Example of the calculation
Cook & Co is a partnership operating a café and renting out a flat. If its results are as follows:
VAT inclusive turnover:
Standard rated catering supplies
Zero rated takeaway foods
Exempt flat rentals
Flat rate 12.5% x £79,000 = £9,875
Normally £70,000 x 20/120 = £11,667 less input tax
During the period 15 July 2020 to 30 September 2021 this calculation is revised to
Flat rate 4.5% x £79,000 = £3,555
And £70,000 x 5/105 (reduced rate) = £3,333 less input tax
Limited cost trader
A 16.5% rate applies for businesses with limited costs, such as many labour-only businesses. Businesses using the FRS, or considering joining the scheme, will need to decide if they are a “limited cost trader”.
A limited cost trader will be defined as one whose VAT inclusive expenditure on goods is either:
- less than 2% of their VAT inclusive turnover in a prescribed accounting period
- greater than 2% of their VAT inclusive turnover but less than £1,000 per annum if the prescribed accounting period is one year (if it is not one year, the figure is the relevant proportion of £1,000).
Good, for the purposes of this measure, must be used exclusively for the purpose of the business but exclude the following items:
- capital expenditure
- food or drink for consumption by the flat rate business or its employees
- vehicles, vehicle parts and fuel (except where the business is one that carries out transport services – for example a taxi business – and uses its own or a leased vehicle to carry out those services)
- goods for re-sale, or hiring out, unless selling or hiring is the main business activity
- goods to be used as promotional items or gifts.
These exclusions are part of the test to prevent traders buying either low value everyday items or one off purchases in order to inflate their costs beyond 2%.

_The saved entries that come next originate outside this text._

theorem execRubricStop_ends {mailbox : Fin 4096} {s0 s : State} (h : Kept s0 s) :
    Ends s0 (execRubricStop mailbox s) := by
  unfold execRubricStop
  refine Ends.next ?_
  with_reducible repeat' first
    | exact h
    | refine dropRubric_kept ?_
    | refine stopRubric_kept ?_
    | refine serve_kept (fun x a0 hx => ?_) ?_
    | refine Kept.ite ?_ ?_
    | refine Kept.ite_fst ?_ ?_
    | assumption
    | (intro hx; clear_value x)
    | (intro x; refine Kept.cut (s := s0) (x := x) ?_ ?_)
    | (intro x; refine Kept.cut (s := s0) (x := x.1) ?_ ?_)
    | (intro x; clear_value x)
    | lift_lets -underBinder
    | split
    | refine Kept.of_fst (by assumption) ?_
    | (unfold x; split)

theorem execRubricRestoreBase_ends {mailbox : Fin 4096} {s0 s : State} (h : Kept s0 s) :
    Ends s0 (execRubricRestoreBase mailbox s) := by
  unfold execRubricRestoreBase
  refine Ends.next ?_
  with_reducible repeat' first
    | exact h
    | refine dropRubric_kept ?_
    | refine loadBase_kept ?_
    | refine serve_kept (fun x a0 hx => ?_) ?_
    | refine Kept.ite ?_ ?_
    | refine Kept.ite_fst ?_ ?_
    | assumption
    | (intro hx; clear_value x)
    | (intro x; refine Kept.cut (s := s0) (x := x) ?_ ?_)
    | (intro x; refine Kept.cut (s := s0) (x := x.1) ?_ ?_)
    | (intro x; clear_value x)
    | lift_lets -underBinder
    | split
    | refine Kept.of_fst (by assumption) ?_
    | (unfold x; split)
    | (refine Kept.upd ?_; first | assumption | refine dropRubric_kept ?_ | refine loadBase_kept ?_ | refine serve_kept (fun x a0 hx => ?_) ?_ | refine Kept.ite ?_ ?_)

theorem toInbox_kept {h0 : Nat} {m : Message} {s0 s : State} (h : Kept s0 s) :
    Kept s0 (toInbox s h0 m).1 := by
  unfold toInbox
  with_reducible repeat' first
    | exact h
    | refine postEvent_kept ?_
    | refine setRubric_kept ?_
    | refine Kept.ite ?_ ?_
    | refine Kept.ite_fst ?_ ?_
    | assumption
    | (intro hx; clear_value x)
    | (intro x; refine Kept.cut (s := s0) (x := x) ?_ ?_)
    | (intro x; refine Kept.cut (s := s0) (x := x.1) ?_ ?_)
    | (intro x; clear_value x)
    | lift_lets -underBinder
    | split
    | refine Kept.of_fst (by assumption) ?_
    | (unfold x; split)
    | (refine Kept.upd ?_; first | assumption | refine postEvent_kept ?_ | refine setRubric_kept ?_ | refine Kept.ite ?_ ?_)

Treatment of capital assets
The purchase of capital assets costing more than £2,000 (including VAT) may be dealt with outside the scheme. You can claim input VAT on such items on your VAT return in the normal way. Where the input VAT is reclaimed you must account for VAT on a subsequent sale of the asset at the normal rate instead of the flat rate.
Items under the capital goods scheme are excluded from the flat rate scheme.
Records to keep
Under the scheme you must keep a record of your flat rate calculation showing:
- your flat rate turnover
- the flat rate percentage you have used
- the tax calculated as due.
You must still keep a VAT account although if the only VAT to be accounted for is that calculated under the scheme there will only be one entry for each period.
The scheme is designed to reduce administration although it will only be attractive if it does not result in additional VAT liabilities. The only way to establish whether your business will benefit is to carry out a calculation and comparison of the normal rules and the flat rate rules.